Nolan Finley: But that money has to be kept separate and spent on one-time things. Things that won’t they won’t require sustainable funding from the Treasury because that money won’t be there and that will lead to cuts in other places or tax hikes. One thing I don’t think Rick Snyder would have done that the governor proposes is restore the exemption on public employee pensions. He was very clear that just wasn’t just a revenue measure, that that was about tax fairness.
Stephen Henderson: Well, I mean, all taxpayers aren’t created equal either. And I think the whole idea of exempting public pensions from taxes was that these are people who don’t have the opportunity to make the kind of money that people in the private sector do. They make sacrifices all the time throughout their careers to serve the public, their servants.

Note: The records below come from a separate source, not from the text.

-- ==== Sys2Proof/Laws/KeptBoot.lean ====
section
/-! SUPPORT. One lemma per operation of Machine/Boot.lean that answers a state: it leaves the queue alone and keeps the register
window canonical; per meaning: it completes, and so does its state. -/

namespace Sys2Proof.Machine

theorem kept_modBoot {q s a1} (h : Kept q s) : Kept q (State.modBoot s a1) := by
  unfold State.modBoot
  repeat' with_reducible (first
    | assumption | exact kept_mk (by assumption)
    | (extract_lets +onlyGivenNames x; refine kept_cut (q := q) (x := x) ?_ (fun _ => ?_); unfold x; clear x; rotate_left; clear_value x)
    | (extract_lets +onlyGivenNames x; clear_value x) | extract_lets +onlyGivenNames _)

theorem kept_modCel {q s a1} (h : Kept q s) : Kept q (State.modCel s a1) := by
  unfold State.modCel
  repeat' with_reducible (first
    | assumption | exact kept_mk (by assumption)
    | (extract_lets +onlyGivenNames x; refine kept_cut (q := q) (x := x) ?_ (fun _ => ?_); unfold x; clear x; rotate_left; clear_value x)
    | (extract_lets +onlyGivenNames x; clear_value x) | extract_lets +onlyGivenNames _ | split)

theorem kept_modSlot {q s a1 a2} (h : Kept q s) : Kept q (State.modSlot s a1 a2) := by
  unfold State.modSlot
  repeat' with_reducible (first
    | assumption | apply kept_modBoot | exact kept_mk (by assumption)
    | (extract_lets +onlyGivenNames x; refine kept_cut (q := q) (x := x) ?_ (fun _ => ?_); unfold x; clear x; rotate_left; clear_value x)
    | (extract_lets +onlyGivenNames x; clear_value x) | extract_lets +onlyGivenNames _ | split)

theorem cellsWf_filterMap {d : Nat → Word} {f : Nat × Word → Option (Nat × Word)} {m : Cells} (h : cellsWf d m = true)
    (hf : ∀ c x, f c = some x → x.1 = c.1 ∧ x.2 ≠ d c.1) : cellsWf d (m.filterMap f) = true := by
  induction m with
  | nil => rfl
  | cons c t ih =>
    obtain ⟨-, hk, ht⟩ := cellsWf_cons.1 h
    rcases hc : f c with _ | x
    · rw [List.filterMap_cons_none hc]
      exact ih ht
    · rw [List.filterMap_cons_some hc]
      obtain ⟨h1, h2⟩ := hf c x hc
      refine cellsWf_cons.2 ⟨by rw [h1]; exact h2, fun y hy => ?_, ih ht⟩
      obtain ⟨z, hz, hzy⟩ := List.mem_filterMap.1 hy
      rw [h1, (hf z y hzy).1]
      exact hk z hz

theorem cellsWf_keptRegs {s : State} {mask : Nat → Word} (h : cellsWf regReset s.regs = true) :
    cellsWf regReset (s.keptRegs mask) = true := by
  refine cellsWf_filterMap h fun c x hx => ?_
  dsimp only at hx
  split at hx
  · exact absurd hx (by simp)
  · rename_i hv
    obtain rfl := Option.some.inj hx
    exact ⟨rfl, hv⟩

theorem kept_clearCore {q s a1} (h : Kept q s) : Kept q (State.clearCore s a1) := by
  unfold State.clearCore
  extract_lets r pe s1
  have h1 : Kept q s1 := kept_modSlot h
  exact ⟨h1.queue, (h1.sent.trans (List.prefix_append _ _)).trans (List.prefix_append _ _), cellsWf_keptRegs h1.regs⟩

theorem kept_setCause {q s a1} (h : Kept q s) : Kept q (State.setCause s a1) := by
  unfold State.setCause
  repeat' with_reducible (first
    | assumption | apply kept_set)

theorem kept_cutLearns {q s s2 a1} (h : Kept q s) : Kept q (State.cutLearns s s2 a1) := by
  unfold State.cutLearns
  split
  · exact h
  · refine kept_foldl h fun t x ht => ?_
    split
    · exact kept_set ht
    · exact ht

theorem kept_coreReset {q s a1} (h : Kept q s) : Kept q (State.coreReset s a1) :=
  kept_setCause (kept_cutLearns (kept_clearCore h))

theorem kept_showSlots {q s} (h : Kept q s) : Kept q (State.showSlots s) := by
  unfold State.showSlots
  repeat' with_reducible (first
    | assumption | apply kept_set
    | (extract_lets +onlyGivenNames x; refine kept_cut (q := q) (x := x) ?_ (fun _ => ?_); unfold x; clear x; rotate_left; clear_value x)
    | (extract_lets +onlyGivenNames x; clear_value x) | extract_lets +onlyGivenNames _)

theorem kept_selectImage {q s} (h : Kept q s) : Kept q (State.selectImage s) := by
  unfold State.selectImage
  repeat' with_reducible (first
    | assumption | apply kept_modBoot | apply kept_setCause | apply kept_showSlots | apply kept_setB | apply kept_set
    | exact kept_mk (by assumption)
    | (extract_lets +onlyGivenNames x; refine kept_cut (q := q) (x := x) ?_ (fun _ => ?_); unfold x; clear x; rotate_left; clear_value x)
    | (extract_lets +onlyGivenNames x; clear_value x) | extract_lets +onlyGivenNames _ | split)

theorem kept_bootDies {q s} (h : Kept q s) : Kept q (State.bootDies s) := by
  unfold State.bootDies
  repeat' with_reducible (first
    | assumption | apply kept_evalAll | apply kept_dieFailsafe | exact kept_mk (by assumption)
    | refine kept_foldl ?_ (fun _ _ _ => ?_)
    | (extract_lets +onlyGivenNames x; refine kept_cut (q := q) (x := x) ?_ (fun _ => ?_); unfold x; clear x; rotate_left; clear_value x)
    | (extract_lets +onlyGivenNames x; clear_value x) | extract_lets +onlyGivenNames _ | split)

theorem kept_startBoot {q s} (h : Kept q s) : Kept q (State.startBoot s) := by
  unfold State.startBoot
  repeat' with_reducible (first
    | assumption | apply kept_modBoot | apply kept_setCause | apply kept_setB | apply kept_set | apply kept_selectImage
    | apply kept_bootDies | apply kept_restore | apply kept_reconciled | apply kept_loadVault | apply kept_nextAfterLoss
    | apply kept_logFault | apply kept_inc | exact kept_mk (by assumption)
    | (extract_lets +onlyGivenNames x; refine kept_cut (q := q) (x := x) ?_ (fun _ => ?_); unfold x; clear x; rotate_left; clear_value x)
    | (extract_lets +onlyGivenNames x; clear_value x) | extract_lets +onlyGivenNames _ | split)

theorem kept_linksUp {q s} (h : Kept q s) : Kept q (State.linksUp s) := by
  unfold State.linksUp
  repeat' with_reducible (first
    | assumption | apply kept_modDie | apply kept_axisFault | exact kept_mk (by assumption)
    | refine kept_foldl ?_ (fun _ _ _ => ?_)
    | (extract_lets +onlyGivenNames x; refine kept_cut (q := q) (x := x) ?_ (fun _ => ?_); unfold x; clear x; rotate_left; clear_value x)
    | (extract_lets +onlyGivenNames x; clear_value x) | extract_lets +onlyGivenNames _ | split)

Stephen Henderson: And so the idea was to sweeten the pot, to incentivize people to do that more by giving them something that they could look forward to. It doesn’t make sense to have done that. I mean, especially when he gave this gigantic corporate tax break that again helped take revenue out of the Treasury. Think of the number of teachers who are walking away from the profession right now.
Stephen Henderson: You can’t get people to staff classrooms, you can’t get people to drive busses, you can’t get people to clean schools. All of these, these things that we really need people doing right now that they don’t want to do taking, you know, taking that, that pension tax and getting it away from it is one thing you can do to tell people, hey, here’s another reason to do it. But you’re right. He said he thought it was a fairness issue, and I think he was wrong about that.

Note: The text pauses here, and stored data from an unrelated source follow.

-- ==== Sys2Proof/Tests/Slice0.lean ====
section
/-! SUPPORT. Tests: for every statement with hypotheses one theorem `meets_…` that gives, clause by clause, a state and operands which
meet them (boundary numbers where the range has them); the checks of `Instr.wf`; and worked examples of the spec. -/

-- The theorems below are checked one after the other: each is a kernel evaluation.
set_option Elab.async false

namespace Sys2Proof.Tests

open Sys2Proof Sys2Proof.Machine

/-- A state with these fields set. -/
def put (l : List (Fld × Nat)) (s : State) : State := l.foldl (fun s f => s.set f.1 f.2) s

/-- READY, in SERVICE, SC in RUN. -/
def ready : State := State.reset |> put [(SYS.BOOT_STAT_READY, 1), (PWR.STATE_STATE, 3), (SAF.STAT_SC_STATE, 1)]

/-- The same on an ACTIVE unit. -/
def up : State := ready |> put [(BRV.STAT_ROLE, 2)]

/-- A doorway whose page is enabled, in a state. -/
def door (n : Nat) (d : DwState) : State := up |> put [(HDR.ENABLE (pgDW n), 1), (DW.STATE_DW_STATE n, d.code)]

/-- The bank in force holds these committed fields, and zeros. -/
def bank (l : List (Fld × Nat)) (s : State) : State :=
  let cells := l.foldl (fun m f => cellSet zeroWord m f.1.addr (fieldPut (cellGet zeroWord m f.1.addr) f.1.lo f.1.width f.2)) []
  { s with vlt := { s.vlt with a := { Bank.empty with good := true, magic := bankMagic, commit := bankCommit, cells := cells } } }

/-- A telegram of 36 bytes with the check of an identity. -/
def tel (id : Nat) (b : List Byte) : Telegram := ⟨b ++ wordBytes (shazoukCrc (BitVec.ofNat 32 id) b)⟩

/-- How many bytes the last read answered. -/
def lastLen (s : State) : Option Nat :=
  match s.out.getLast? with
  | some (.readData bs) => some bs.length
  | _ => none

Nolan Finley: And if we’re going to talk about it, you should talk about it for all retirees. You have a lot of retirees who haven’t enjoyed, sort of wages that public employee employees have who are getting by on part-time jobs and getting by on what meager savings they have, they should not have to support these, these folks that have benefits they don’t have.
Nolan Finley: All taxpayers should enjoy something from this windfall. The state as and, you know, probably more important, we should invest it in infrastructure and other things. We have a terrific need for.

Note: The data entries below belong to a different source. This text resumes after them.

-- ==== Sys2Proof/Machine/State.lean ====
section
/-!
DEFINITION. The state of the ZM3624 as plain data, unit by unit, and the state at reset. A field's comment gives its width or
range, the rule that names it, and, where the spec states one, its reset value. Where the spec states none the value below is
named in log entry 1.
-/
namespace Sys2Proof.Machine

/-! ## Kinds -/

/-- Table 3.3: the role. -/
inductive Role where
  | standAlone | member | head
deriving DecidableEq, Repr, Inhabited

/-- Table 3.6: the bank policy. -/
inductive Policy where
  | aFirst | newerFirst | aOnly | bFirst
deriving DecidableEq, Repr, Inhabited

/-- Table 5.4: the claim state. -/
inductive Claim where
  | unclaimed | incomplete | claimed
deriving DecidableEq, Repr, Inhabited

/-- Table 14.1: the power states, in code order. -/
inductive PState where
  | run | idle | sleep | deep | off
deriving DecidableEq, Repr, Inhabited

/-- Table 9.1: pair results. -/
inductive PairResult where
  | valid | afe | conversion | spread | sound | velocity | notFired
deriving DecidableEq, Repr, Inhabited

/-- Table 9.5: path states. -/
inductive PathState where
  | notUsed | valid | held | invalid | noSlots
deriving DecidableEq, Repr, Inhabited

/-- Table 9.8: pipe states. -/
inductive PipeState where
  | notUsed | valid | held | degraded | invalid
deriving DecidableEq, Repr, Inhabited

/-- Table 6.8: direction results. -/
inductive DirResult where
  | ok | noArrival | belowFloor | noFlip | noLead | irregular | foreign | early | truncated | drive
deriving DecidableEq, Repr, Inhabited

/-- Table 11.3: sensor results. -/
inductive SensorResult where
  | ok | opened | short | range | spread | reference | mismatch
deriving DecidableEq, Repr, Inhabited

/-- Table 11.4: sensor states. -/
inductive SensorState where
  | notUsed | none | ok | suspect | fault
deriving DecidableEq, Repr, Inhabited

/-- Table 10.1: results of a sweep for a pipe. -/
inductive SweepResult where
  | notUsed | none | found | few
deriving DecidableEq, Repr, Inhabited

/-- Table 7.4, Table 7.11: window states. -/
inductive WindowState where
  | acquisition | tracked
deriving DecidableEq, Repr, Inhabited

/-- The reasons for which the machine would stop with a fault. The spec gives every command an effect, so there is none. -/
inductive Fault : Type
deriving DecidableEq, Repr

/-- The reasons for which a command is refused by the model. -/
inductive Refusal where
  /-- Raised by an arm of exec whose command has no meaning yet; safe: no claim can be proved of it. -/
  | notModelled (mnemonic : String)
deriving DecidableEq, Repr

/-! ## Backup domain (chapter 13, Table 13.1) -/

/-- A calendar instant in BCD (Table 13.2 bytes 0x02 to 0x08, weekday apart). -/
structure Cal where
  sec : Byte
  min : Byte
  hour : Byte
  date : Byte
  month : Byte
  year : Byte
deriving DecidableEq, Repr, Inhabited

/-- The registers that a freeze copies (Table 13.2, 14 bytes). -/
structure TimeRegs where
  /-- 16 bits, 0 to 32 768; Table 13.2; reset 0. -/
  subsec : BitVec 16
  /-- 6 BCD bytes; Table 13.2; reset 2000-01-01 00:00:00. -/
  cal : Cal
  /-- 3 bits, 1 Monday to 7 Sunday, derived from the date (R369); reset 6. -/
  weekday : Byte
  /-- 1 bit; Table 13.5; reset 1. -/
  osf : Bool
  /-- 1 bit; Table 13.5; reset 0. -/
  lbf : Bool
  /-- 1 bit; R384; reset 0. -/
  alarmFlag : Bool
  /-- 1 bit, the late bit; R385; reset 0. -/
  alarmLate : Bool
  /-- 1 bit, LF source is the backup RC; R363; reset 1. -/
  lfIsRc : Bool
  /-- 32 bits, device seconds; R370; reset 0. -/
  deviceS : BitVec 32
deriving DecidableEq, Repr, Inhabited

/-- The start ledger's three words by field (Table 5.6); reserved bits and ledger_crc are formed when a word is read. -/
structure Ledger where
  /-- 1 bit; Table 5.6; reset 0. -/
  startActive : Bool
  /-- 1 bit; Table 5.6; reset 0. -/
  basalt : Bool
  /-- 2 bits; Table 5.6; reset 0. -/
  failCount : BitVec 2
  /-- 4 bits; Table 5.6; reset 0. -/
  stepReached : BitVec 4
  /-- 4 bits; Table 5.6; reset 0xF. -/
  stepFailed : BitVec 4
  /-- 8 bits; Table 5.6; reset 0. -/
  failReason : Byte
  /-- 3 bits; Table 5.6; reset 0. -/
  resetCause : BitVec 3
  /-- 14 bits, bit n for step Sn; Table 5.6; reset 0. -/
  altMask : BitVec 14
  /-- 14 bits; Table 5.6; reset 0. -/
  degradedMask : BitVec 14
  /-- 24 bits, bit k for slot k; Table 5.6; reset 0. -/
  slotFailMask : BitVec 24
deriving DecidableEq, Repr, Inhabited

/-- The strap copy (R92): three levels, six codes and their CRC-8, in 4 bytes (Table 13.1). -/
structure StrapCopy where
  levels : Three Bool
  codes  : List (BitVec 3)
  crc    : Byte
deriving DecidableEq, Repr, Inhabited

/-- The claim record (R517): the owner_hash of a claim in progress with its CRC-8; its valid bit is that it is there. -/
structure ClaimRec where
  hash : BitVec 256
  crc  : Byte
deriving DecidableEq, Repr, Inhabited

/-- An alarm setting: mode (Table 4.19), time in BCD. -/
structure AlarmSet where
  mode : BitVec 2
  hour : Byte
  min : Byte
  sec : Byte
deriving DecidableEq, Repr, Inhabited

/-- A commit request with its staging group (R375), or with none. -/
inductive Commit where
  | time (c : Cal)
  | alarm (a : AlarmSet) (src : Bool)
  | alarmClear
  | compensation (ppb : Int)
  | ledger (l : Ledger)
  | strapCopy (c : StrapCopy)
  | address (a : BitVec 10)
  | alive (s : BitVec 32)
  | claim (h : Option ClaimRec)
  | faultLatch (set : Bool)
  /-- CLEAR of LBF (Table 13.5) and the EVENT edge setting (R383), for which R375 names no group (log entry 86). -/
  | lbfClear
  | eventEdge (setting : BitVec 2)
  /-- The freeze request of a read session, which carries no group (R371). -/
  | freeze
  /-- The snapshot strobe by which the BKD times the management tick, which carries no group (R16). -/
  | strobe
  /-- The power controller's entry to SLEEP, DEEP SLEEP or OFF (Table 14.4 step 3). -/
  | entry (p : PState)
deriving DecidableEq, Repr, Inhabited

Stephen Henderson: I mean, there is a lot of money in this budget for investments in infrastructure and other things like that. And you know, the conversation that I’ve been able to have with people about this budget. Everybody seems to think that it’s pretty particular in the way it spends the money that it doesn’t go and promise long term spending for short term funding that it targets the things that are going to be ongoing with money that we’re making that not this, not this, not this federal money.
Stephen Henderson: And so I think the big question that remains is whether, you know, whether the Legislature, which is of course, controlled by Republicans who don’t seem automatically opposed to these things but have their own list of things that they’d like to do. How do you reconcile those things in an election year and whether you know, whether you can get that through?
Nolan Finley: Like the investment in pumping stations and trying to do something about this flooding that has plagued Metro Detroit over the last few years. There’s money in that. I quibble with the fact that it’s taken out of Covid relief money.
Nolan Finley: But Covid money should be spent on Covid relief and the other money there’s, you know, as we said, there’s plenty to go around. I think there’ll be a lot of give and take here. I think there’ll be the Legislature will be concerned and make sure this money isn’t being spent to buy votes for the upcoming election. But I think they’ll come to an agreement.
Stephen Henderson: Yeah. So we’ll see, we’re out of time, but then we’ll talk more in the future.